> _MATERIAL TO PROCESS_
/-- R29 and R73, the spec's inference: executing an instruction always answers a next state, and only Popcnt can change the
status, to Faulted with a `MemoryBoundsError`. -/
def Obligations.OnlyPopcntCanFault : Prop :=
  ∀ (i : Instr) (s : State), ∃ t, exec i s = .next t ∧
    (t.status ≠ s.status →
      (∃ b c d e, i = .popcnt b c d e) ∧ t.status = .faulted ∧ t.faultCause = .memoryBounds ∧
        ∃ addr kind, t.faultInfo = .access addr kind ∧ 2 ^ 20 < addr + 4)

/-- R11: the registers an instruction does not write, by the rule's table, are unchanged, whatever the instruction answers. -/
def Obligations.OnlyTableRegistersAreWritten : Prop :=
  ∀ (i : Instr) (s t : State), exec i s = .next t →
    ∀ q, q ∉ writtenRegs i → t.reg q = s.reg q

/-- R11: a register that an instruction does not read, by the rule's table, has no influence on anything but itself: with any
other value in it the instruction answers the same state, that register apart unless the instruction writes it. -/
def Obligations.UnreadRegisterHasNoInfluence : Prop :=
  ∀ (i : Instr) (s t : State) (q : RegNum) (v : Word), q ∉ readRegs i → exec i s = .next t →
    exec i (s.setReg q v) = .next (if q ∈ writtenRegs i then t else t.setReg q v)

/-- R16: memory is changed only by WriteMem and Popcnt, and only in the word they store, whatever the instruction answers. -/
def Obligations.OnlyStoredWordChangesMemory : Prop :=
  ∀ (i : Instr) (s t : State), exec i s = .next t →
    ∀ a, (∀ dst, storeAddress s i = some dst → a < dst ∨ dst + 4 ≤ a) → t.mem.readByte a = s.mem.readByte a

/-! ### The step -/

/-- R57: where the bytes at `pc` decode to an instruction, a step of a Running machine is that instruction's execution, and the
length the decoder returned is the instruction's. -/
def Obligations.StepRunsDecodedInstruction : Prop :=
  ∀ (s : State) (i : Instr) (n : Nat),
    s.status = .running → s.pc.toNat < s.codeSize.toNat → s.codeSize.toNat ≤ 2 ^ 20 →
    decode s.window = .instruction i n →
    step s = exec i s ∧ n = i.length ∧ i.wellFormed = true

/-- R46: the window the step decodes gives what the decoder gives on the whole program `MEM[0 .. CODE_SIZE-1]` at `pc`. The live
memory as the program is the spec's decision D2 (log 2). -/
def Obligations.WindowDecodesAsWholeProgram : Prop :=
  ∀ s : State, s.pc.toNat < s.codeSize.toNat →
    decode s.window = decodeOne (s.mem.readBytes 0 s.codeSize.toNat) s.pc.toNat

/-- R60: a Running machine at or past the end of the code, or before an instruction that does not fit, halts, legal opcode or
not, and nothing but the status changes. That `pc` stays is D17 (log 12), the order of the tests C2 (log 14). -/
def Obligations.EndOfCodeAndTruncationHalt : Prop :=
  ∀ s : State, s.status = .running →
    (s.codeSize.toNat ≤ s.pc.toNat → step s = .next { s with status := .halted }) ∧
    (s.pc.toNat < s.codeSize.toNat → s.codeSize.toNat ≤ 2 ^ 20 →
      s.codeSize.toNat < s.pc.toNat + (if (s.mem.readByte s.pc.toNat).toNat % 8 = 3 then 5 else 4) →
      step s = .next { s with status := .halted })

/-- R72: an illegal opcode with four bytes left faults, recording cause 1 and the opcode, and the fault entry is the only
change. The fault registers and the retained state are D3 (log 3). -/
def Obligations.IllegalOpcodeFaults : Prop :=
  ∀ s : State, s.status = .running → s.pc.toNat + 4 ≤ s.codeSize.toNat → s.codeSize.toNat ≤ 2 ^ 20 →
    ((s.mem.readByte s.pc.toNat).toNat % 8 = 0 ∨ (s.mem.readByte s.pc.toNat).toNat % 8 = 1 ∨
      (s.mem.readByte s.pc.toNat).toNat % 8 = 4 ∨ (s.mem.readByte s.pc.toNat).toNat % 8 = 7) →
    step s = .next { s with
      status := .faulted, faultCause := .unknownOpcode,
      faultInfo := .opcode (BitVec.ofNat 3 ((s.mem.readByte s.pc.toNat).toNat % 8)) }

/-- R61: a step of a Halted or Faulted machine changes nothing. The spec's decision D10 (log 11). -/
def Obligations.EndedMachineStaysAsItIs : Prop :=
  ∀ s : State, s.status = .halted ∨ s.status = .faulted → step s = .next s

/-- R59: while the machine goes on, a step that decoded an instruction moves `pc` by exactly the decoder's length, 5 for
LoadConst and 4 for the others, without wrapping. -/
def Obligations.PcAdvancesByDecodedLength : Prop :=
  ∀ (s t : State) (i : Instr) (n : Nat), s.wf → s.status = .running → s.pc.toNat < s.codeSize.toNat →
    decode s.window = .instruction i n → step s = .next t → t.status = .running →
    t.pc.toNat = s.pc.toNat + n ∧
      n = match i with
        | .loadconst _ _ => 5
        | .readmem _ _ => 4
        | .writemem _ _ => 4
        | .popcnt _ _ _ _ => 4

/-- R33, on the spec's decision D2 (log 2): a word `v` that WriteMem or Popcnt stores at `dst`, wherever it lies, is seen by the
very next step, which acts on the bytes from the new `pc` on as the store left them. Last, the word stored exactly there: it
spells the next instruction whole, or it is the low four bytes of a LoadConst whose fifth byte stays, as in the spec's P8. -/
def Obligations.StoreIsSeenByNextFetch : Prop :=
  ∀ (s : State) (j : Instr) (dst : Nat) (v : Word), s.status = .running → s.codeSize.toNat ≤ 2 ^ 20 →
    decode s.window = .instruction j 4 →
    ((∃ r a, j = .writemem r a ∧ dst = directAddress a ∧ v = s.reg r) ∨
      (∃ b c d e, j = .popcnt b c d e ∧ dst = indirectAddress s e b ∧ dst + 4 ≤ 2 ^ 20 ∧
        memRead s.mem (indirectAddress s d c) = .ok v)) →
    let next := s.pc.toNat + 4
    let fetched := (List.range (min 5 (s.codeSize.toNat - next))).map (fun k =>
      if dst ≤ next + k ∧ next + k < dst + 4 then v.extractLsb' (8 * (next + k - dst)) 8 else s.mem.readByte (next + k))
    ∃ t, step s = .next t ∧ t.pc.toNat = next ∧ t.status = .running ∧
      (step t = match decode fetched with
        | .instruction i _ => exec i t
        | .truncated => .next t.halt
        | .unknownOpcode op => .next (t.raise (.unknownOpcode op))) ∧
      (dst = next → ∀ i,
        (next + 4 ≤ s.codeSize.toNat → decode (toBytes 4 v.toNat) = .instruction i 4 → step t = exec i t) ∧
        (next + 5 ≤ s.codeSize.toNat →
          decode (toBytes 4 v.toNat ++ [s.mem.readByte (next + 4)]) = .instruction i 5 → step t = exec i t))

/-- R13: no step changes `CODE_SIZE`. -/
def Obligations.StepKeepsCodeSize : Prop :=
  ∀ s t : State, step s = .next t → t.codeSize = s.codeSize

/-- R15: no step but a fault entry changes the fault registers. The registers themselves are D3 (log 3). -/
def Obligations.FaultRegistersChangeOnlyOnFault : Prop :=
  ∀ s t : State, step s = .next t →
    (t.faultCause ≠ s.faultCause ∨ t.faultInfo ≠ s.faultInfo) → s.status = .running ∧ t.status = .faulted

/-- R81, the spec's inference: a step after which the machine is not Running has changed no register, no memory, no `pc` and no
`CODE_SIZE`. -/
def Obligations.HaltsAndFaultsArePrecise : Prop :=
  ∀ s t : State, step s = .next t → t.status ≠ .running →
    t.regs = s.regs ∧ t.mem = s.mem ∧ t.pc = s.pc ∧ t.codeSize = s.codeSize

> _WHAT IS EXPECTED_
For each record above, write it out again exactly.

> _ANSWER FOR THIS EXERCISE_
/-- R29 and R73, the spec's inference: executing an instruction always answers a next state, and only Popcnt can change the
status, to Faulted with a `MemoryBoundsError`. -/
def Obligations.OnlyPopcntCanFault : Prop :=
  ∀ (i : Instr) (s : State), ∃ t, exec i s = .next t ∧
    (t.status ≠ s.status →
      (∃ b c d e, i = .popcnt b c d e) ∧ t.status = .faulted ∧ t.faultCause = .memoryBounds ∧
        ∃ addr kind, t.faultInfo = .access addr kind ∧ 2 ^ 20 < addr + 4)

/-- R11: the registers an instruction does not write, by the rule's table, are unchanged, whatever the instruction answers. -/
def Obligations.OnlyTableRegistersAreWritten : Prop :=
  ∀ (i : Instr) (s t : State), exec i s = .next t →
    ∀ q, q ∉ writtenRegs i → t.reg q = s.reg q

/-- R11: a register that an instruction does not read, by the rule's table, has no influence on anything but itself: with any
other value in it the instruction answers the same state, that register apart unless the instruction writes it. -/
def Obligations.UnreadRegisterHasNoInfluence : Prop :=
  ∀ (i : Instr) (s t : State) (q : RegNum) (v : Word), q ∉ readRegs i → exec i s = .next t →
    exec i (s.setReg q v) = .next (if q ∈ writtenRegs i then t else t.setReg q v)

/-- R16: memory is changed only by WriteMem and Popcnt, and only in the word they store, whatever the instruction answers. -/
def Obligations.OnlyStoredWordChangesMemory : Prop :=
  ∀ (i : Instr) (s t : State), exec i s = .next t →
    ∀ a, (∀ dst, storeAddress s i = some dst → a < dst ∨ dst + 4 ≤ a) → t.mem.readByte a = s.mem.readByte a

/-! ### The step -/

/-- R57: where the bytes at `pc` decode to an instruction, a step of a Running machine is that instruction's execution, and the
length the decoder returned is the instruction's. -/
def Obligations.StepRunsDecodedInstruction : Prop :=
  ∀ (s : State) (i : Instr) (n : Nat),
    s.status = .running → s.pc.toNat < s.codeSize.toNat → s.codeSize.toNat ≤ 2 ^ 20 →
    decode s.window = .instruction i n →
    step s = exec i s ∧ n = i.length ∧ i.wellFormed = true

/-- R46: the window the step decodes gives what the decoder gives on the whole program `MEM[0 .. CODE_SIZE-1]` at `pc`. The live
memory as the program is the spec's decision D2 (log 2). -/
def Obligations.WindowDecodesAsWholeProgram : Prop :=
  ∀ s : State, s.pc.toNat < s.codeSize.toNat →
    decode s.window = decodeOne (s.mem.readBytes 0 s.codeSize.toNat) s.pc.toNat

/-- R60: a Running machine at or past the end of the code, or before an instruction that does not fit, halts, legal opcode or
not, and nothing but the status changes. That `pc` stays is D17 (log 12), the order of the tests C2 (log 14). -/
def Obligations.EndOfCodeAndTruncationHalt : Prop :=
  ∀ s : State, s.status = .running →
    (s.codeSize.toNat ≤ s.pc.toNat → step s = .next { s with status := .halted }) ∧
    (s.pc.toNat < s.codeSize.toNat → s.codeSize.toNat ≤ 2 ^ 20 →
      s.codeSize.toNat < s.pc.toNat + (if (s.mem.readByte s.pc.toNat).toNat % 8 = 3 then 5 else 4) →
      step s = .next { s with status := .halted })

/-- R72: an illegal opcode with four bytes left faults, recording cause 1 and the opcode, and the fault entry is the only
change. The fault registers and the retained state are D3 (log 3). -/
def Obligations.IllegalOpcodeFaults : Prop :=
  ∀ s : State, s.status = .running → s.pc.toNat + 4 ≤ s.codeSize.toNat → s.codeSize.toNat ≤ 2 ^ 20 →
    ((s.mem.readByte s.pc.toNat).toNat % 8 = 0 ∨ (s.mem.readByte s.pc.toNat).toNat % 8 = 1 ∨
      (s.mem.readByte s.pc.toNat).toNat % 8 = 4 ∨ (s.mem.readByte s.pc.toNat).toNat % 8 = 7) →
    step s = .next { s with
      status := .faulted, faultCause := .unknownOpcode,
      faultInfo := .opcode (BitVec.ofNat 3 ((s.mem.readByte s.pc.toNat).toNat % 8)) }

/-- R61: a step of a Halted or Faulted machine changes nothing. The spec's decision D10 (log 11). -/
def Obligations.EndedMachineStaysAsItIs : Prop :=
  ∀ s : State, s.status = .halted ∨ s.status = .faulted → step s = .next s

/-- R59: while the machine goes on, a step that decoded an instruction moves `pc` by exactly the decoder's length, 5 for
LoadConst and 4 for the others, without wrapping. -/
def Obligations.PcAdvancesByDecodedLength : Prop :=
  ∀ (s t : State) (i : Instr) (n : Nat), s.wf → s.status = .running → s.pc.toNat < s.codeSize.toNat →
    decode s.window = .instruction i n → step s = .next t → t.status = .running →
    t.pc.toNat = s.pc.toNat + n ∧
      n = match i with
        | .loadconst _ _ => 5
        | .readmem _ _ => 4
        | .writemem _ _ => 4
        | .popcnt _ _ _ _ => 4

/-- R33, on the spec's decision D2 (log 2): a word `v` that WriteMem or Popcnt stores at `dst`, wherever it lies, is seen by the
very next step, which acts on the bytes from the new `pc` on as the store left them. Last, the word stored exactly there: it
spells the next instruction whole, or it is the low four bytes of a LoadConst whose fifth byte stays, as in the spec's P8. -/
def Obligations.StoreIsSeenByNextFetch : Prop :=
  ∀ (s : State) (j : Instr) (dst : Nat) (v : Word), s.status = .running → s.codeSize.toNat ≤ 2 ^ 20 →
    decode s.window = .instruction j 4 →
    ((∃ r a, j = .writemem r a ∧ dst = directAddress a ∧ v = s.reg r) ∨
      (∃ b c d e, j = .popcnt b c d e ∧ dst = indirectAddress s e b ∧ dst + 4 ≤ 2 ^ 20 ∧
        memRead s.mem (indirectAddress s d c) = .ok v)) →
    let next := s.pc.toNat + 4
    let fetched := (List.range (min 5 (s.codeSize.toNat - next))).map (fun k =>
      if dst ≤ next + k ∧ next + k < dst + 4 then v.extractLsb' (8 * (next + k - dst)) 8 else s.mem.readByte (next + k))
    ∃ t, step s = .next t ∧ t.pc.toNat = next ∧ t.status = .running ∧
      (step t = match decode fetched with
        | .instruction i _ => exec i t
        | .truncated => .next t.halt
        | .unknownOpcode op => .next (t.raise (.unknownOpcode op))) ∧
      (dst = next → ∀ i,
        (next + 4 ≤ s.codeSize.toNat → decode (toBytes 4 v.toNat) = .instruction i 4 → step t = exec i t) ∧
        (next + 5 ≤ s.codeSize.toNat →
          decode (toBytes 4 v.toNat ++ [s.mem.readByte (next + 4)]) = .instruction i 5 → step t = exec i t))

/-- R13: no step changes `CODE_SIZE`. -/
def Obligations.StepKeepsCodeSize : Prop :=
  ∀ s t : State, step s = .next t → t.codeSize = s.codeSize

/-- R15: no step but a fault entry changes the fault registers. The registers themselves are D3 (log 3). -/
def Obligations.FaultRegistersChangeOnlyOnFault : Prop :=
  ∀ s t : State, step s = .next t →
    (t.faultCause ≠ s.faultCause ∨ t.faultInfo ≠ s.faultInfo) → s.status = .running ∧ t.status = .faulted

/-- R81, the spec's inference: a step after which the machine is not Running has changed no register, no memory, no `pc` and no
`CODE_SIZE`. -/
def Obligations.HaltsAndFaultsArePrecise : Prop :=
  ∀ s t : State, step s = .next t → t.status ≠ .running →
    t.regs = s.regs ∧ t.mem = s.mem ∧ t.pc = s.pc ∧ t.codeSize = s.codeSize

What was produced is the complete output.